Повесть о Макаре Мазае | страница 2
Герои не умирают. Их подвиги — живая вода, дарующая бессмертие. И Макар Мазай навсегда остался в народной памяти, в книгах, в легендах, в песнях, в названиях улиц.
Так и кажется, что по утрам идет он к проходной родного завода — плечистый, в старенькой брезентовой куртке, в кепчонке, лихо надвинутой на светлый чуб. Прям и открыт взгляд его серых улыбчивых глаз, широк и уверен его шаг. Это идет хозяин земли советской, созидатель и труженик. Человек, шагнувший в легенду.
О нем — эта повесть.
ГЛАВА ПЕРВАЯ
Гибель Никиты Мазая. — Макар в кулацкой кабале. — Встреча с «Дубровским». — Новые друзья
Макару не было и восьми лет, когда он в последний раз видел отца.
Никита Мазай вернулся с фронта домой, в станицу Ольгинскую, холодным январским днем 1918 года.
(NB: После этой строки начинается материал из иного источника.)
-- ==== Sys2Proof/Machine/Rings.lean ====
section
/-! DEFINITION. Submission and completion rings: indices, entries, the scan, completions, records and interrupts (R369 to
R398). -/

namespace Sys2Proof.Machine

/-! ### Registers and host memory -/

def sqOff (r : Nat) : Nat := 0x420000 + r * 0x40
def cqOff (c : Nat) : Nat := 0x460000 + c * 0x40

/-- The source of faults of the host DMA and rings (R427). -/
def hostSource : Nat := srcChip 0x0D 0

def State.sqEn (s : State) (r : Nat) : Bool := s.bit (sqOff r + 0x18) 31
def State.sqKind (s : State) (r : Nat) : Nat := s.fld (sqOff r + 0x18) 30 28
def State.sqLog (s : State) (r : Nat) : Nat := s.fld (sqOff r + 0x18) 27 23
def State.sqCq (s : State) (r : Nat) : Nat := s.fld (sqOff r + 0x18) 22 11
/-- SQ_STATUS.STATE: 0 DISABLED, 1 IDLE, 2 SCANNING, 3 WAITING, 4 STALLED, 5 ERROR, 6 DRAINING (R402). -/
def State.sqState (s : State) (r : Nat) : Nat := s.fld (sqOff r + 0x1C) 31 29
def State.sqCause (s : State) (r : Nat) : Nat := s.fld (sqOff r + 0x1C) 28 26
def State.setSqState (s : State) (r st cause : Nat) : State :=
  (s.setFld (sqOff r + 0x1C) 31 29 st).setFld (sqOff r + 0x1C) 28 26 cause
def State.sqCi (s : State) (r : Nat) : Word := s.reg (sqOff r + 0x20)
def State.setSqCi (s : State) (r : Nat) (w : Word) : State := s.setReg (sqOff r + 0x20) w

def State.cqEn (s : State) (c : Nat) : Bool := s.bit (cqOff c + 0x18) 31
def State.cqEvent (s : State) (c : Nat) : Bool := s.bit (cqOff c + 0x18) 30
def State.cqLog (s : State) (c : Nat) : Nat := s.fld (cqOff c + 0x18) 28 24
def State.cqPi (s : State) (c : Nat) : Word := s.reg (cqOff c + 0x24)
def State.cqCi (s : State) (c : Nat) : Word := s.reg (cqOff c + 0x28)
/-- Entries that the host has not consumed, by its last-read CI. -/
def State.cqUnread (s : State) (c : Nat) : Nat := (s.cqPi c - s.cqCi c).toNat
def State.cqReserved (s : State) (c : Nat) : Nat := Tbl.get zeroNat s.hq.reserved c
def State.setReserved (s : State) (c n : Nat) : State :=
  { s with hq := { s.hq with reserved := Tbl.put zeroNat s.hq.reserved c n } }
/-- Free slots of a completion ring; a reserved slot counts as used (R380). -/
def State.cqFree (s : State) (c : Nat) : Nat := 2 ^ s.cqLog c - s.cqUnread c - s.cqReserved c

/-- A 64-bit address pair. -/
def State.addr64 (s : State) (off : Nat) : Nat := (s.reg (off + 4)).toNat * 2 ^ 32 + (s.reg off).toNat

/-- What a byte of host memory that the device has not written reads as in `hostMem` (assumption 2). -/
def hostByteDefault : Nat → Byte := fun _ => 0

/-- Write bytes from an address on, modulo 2^64. -/
def writeBytes : List Host.Cell → Nat → List Byte → List Host.Cell
  | m, _, [] => m
  | m, a, b :: t => writeBytes (Tbl.put hostByteDefault m (a % 2 ^ 64) b) (a + 1) t

/-- The device writes to host memory by DMA; without bus mastering nothing is written (R369). -/
def State.hostWrite (s : State) (a : Nat) (bs : List Byte) : State :=
  if s.hostOn then { s with hostMem := writeBytes s.hostMem a bs } else s

/-- A device read has ended in a DMA error (R399). -/
def State.dmaErr (s : State) : State := s.setBit 0x400004 16 true

/-- PHASE of entry `i` of a ring (R373). -/
def phaseOf (i : Word) (log : Nat) : Nat := 1 - i.toNat / 2 ^ log % 2

/-- The ownership word of a device entry (R383). -/
def ownership (phase part type tag : Nat) (idx : Word) : List Byte :=
  leBytes 8 (phase + part * 2 + type * 2 ^ 8 + tag * 2 ^ 16 + idx.toNat * 2 ^ 32)

/-! ### Completion rings -/

/-- The host address of entry i of a completion ring (R373). -/
def State.cqEntry (s : State) (c : Nat) (i : Word) : Nat := s.addr64 (cqOff c) + i.toNat % 2 ^ s.cqLog c * 64

/-- Write the ownership word of entry i of a completion ring (R373, R383). -/
def State.writeOwner (s : State) (c type tag part : Nat) (i : Word) : State :=
  s.hostWrite (s.cqEntry c i) (ownership (phaseOf i (s.cqLog c)) part type tag i)

/-- Write the next entry of a completion ring: bytes 8 to 63, then bytes 0 to 7 (R373, R375). -/
def State.writeEntry (s : State) (c type tag part : Nat) (body : List Byte) : State :=
  let i := s.cqPi c
  let s := (s.hostWrite (s.cqEntry c i + 8) (sliceBytes body 0 56)).writeOwner c type tag part i
  s.setReg (cqOff c + 0x24) (i + 1)

/-- Write a record of three entries: the bytes 8 to 63 of every entry first, then the ownership words from the last entry
to the first (R375, R390). -/
def State.writeRecord (s : State) (c type : Nat) (body : List Byte) : State :=
  let i := s.cqPi c
  let s := ((s.hostWrite (s.cqEntry c i + 8) (sliceBytes body 0 56)).hostWrite (s.cqEntry c (i + 1) + 8)
    (sliceBytes body 56 56)).hostWrite (s.cqEntry c (i + 2) + 8) (sliceBytes body 112 56)
  let s := ((s.writeOwner c type 0 3 (i + 2)).writeOwner c type 0 2 (i + 1)).writeOwner c type 0 1 i
  s.setReg (cqOff c + 0x24) (i + 3)

/-- The PI write-back, when the ring has an address for it (R375). -/
def State.writePi (s : State) (c : Nat) : State :=
  let a := s.addr64 (cqOff c + 0x10)
  if a = 0 then s else s.hostWrite a (leBytes 4 (s.cqPi c).toNat)

/-- The host's CI as read, and FULL with it (R379, R403). -/
def State.readCi (s : State) (c : Nat) (ci : Option Word) : State :=
  match ci with
  | none => s.dmaErr
  | some v =>
    let s := s.setReg (cqOff c + 0x28) v
    s.setBit (cqOff c + 0x20) 28 (s.cqFree c = 0)

/-- An armed ring has something to say: COUNT entries, or an oldest one that need not wait (R394). -/
def State.cqDue (s : State) (c : Nat) : Bool :=
  let n := s.cqUnread c
  s.cqEn c && s.bit (cqOff c + 0x18) 29 && s.bit (cqOff c + 0x20) 29 && n ≠ 0
    && (decide (max 1 (s.fld (cqOff c + 0x1C) 31 16) ≤ n) || s.fld (cqOff c + 0x1C) 15 0 = 0)

/-- Send the ring's message and disarm (R394). -/
def State.cqMessage (s : State) (c : Nat) : State :=
  if s.hostOn then (s.setBit (cqOff c + 0x20) 29 false).msixVector (s.fld (cqOff c + 0x18) 10 0) else s

def State.cqInterrupt (s : State) (c : Nat) : State := if s.cqDue c then s.cqMessage c else s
Вернулся неожиданно: дома его считали погибшим. Заплакала от радости мать, повеселел старый дед. Но радость встречи быстро остыла. Лежа на печи, Макарка боязливо прислушивался к стычкам отца и деда:
— Так, стало быть, ты в большевики подался? Антихристом стал? — допытывался дед.
Отец отвечал громко и раздраженно. Многое в его ответах было Макарке непонятно, но навсегда запомнилось имя Ленина и слова отца, что бедняки должны наконец завладеть землей. Однако кулаки на Кубани в ту пору были еще в силе. И отцу пришлось волей-неволей снова гнуть на них спину.
Весной 1918 года после сева стали кулаки собирать отряд для белогвардейского войска. Однако дело у них шло туго.
Заявившийся в станицу хромой хорунжий Лобко объявил, что самолично будет учить непокорных смутьянов. И вот Лобко назначил первый «урок» — публичную порку батрака, который замахнулся было на своего хозяина Данилу Черныша.
Парня привязали к скамье, и Лобко достал из кадушки розги.
— Отставить! — послышался решительный голос. Из толпы вышел коренастый человек в шинели и повторил:
— Отставить!
— Кто таков? — обернулся Лобко к Чернышу.
— Никита Мазай, — угодливо подсказал тот. — Фронтовик, иногородний, раньше батрачил здесь, потом на железной дороге работал. Нынче подбивает голоту в красную конницу вступать.
Хорунжий хмуро взглянул на Мазая, на казаков, толпившихся за ним, и процедил сквозь зубы:
— Ладно, на сегодня ученье отложим. А там видно будет…
Через несколько дней Никита Мазай попрощался с семьей и ушел в отряд красного казака Планиды, где его избрали помощником командира.
В Ольгинскую изредка доходили вести об отряде Планиды. Потом наступило долгое молчание, вслед за ним пришла недобрая молва: возле станицы Прохладной Терской области Никита Мазай тяжело раненным попал в плен к белоказакам. Почти сутки пытали его и зарубили, не добившись ни слова.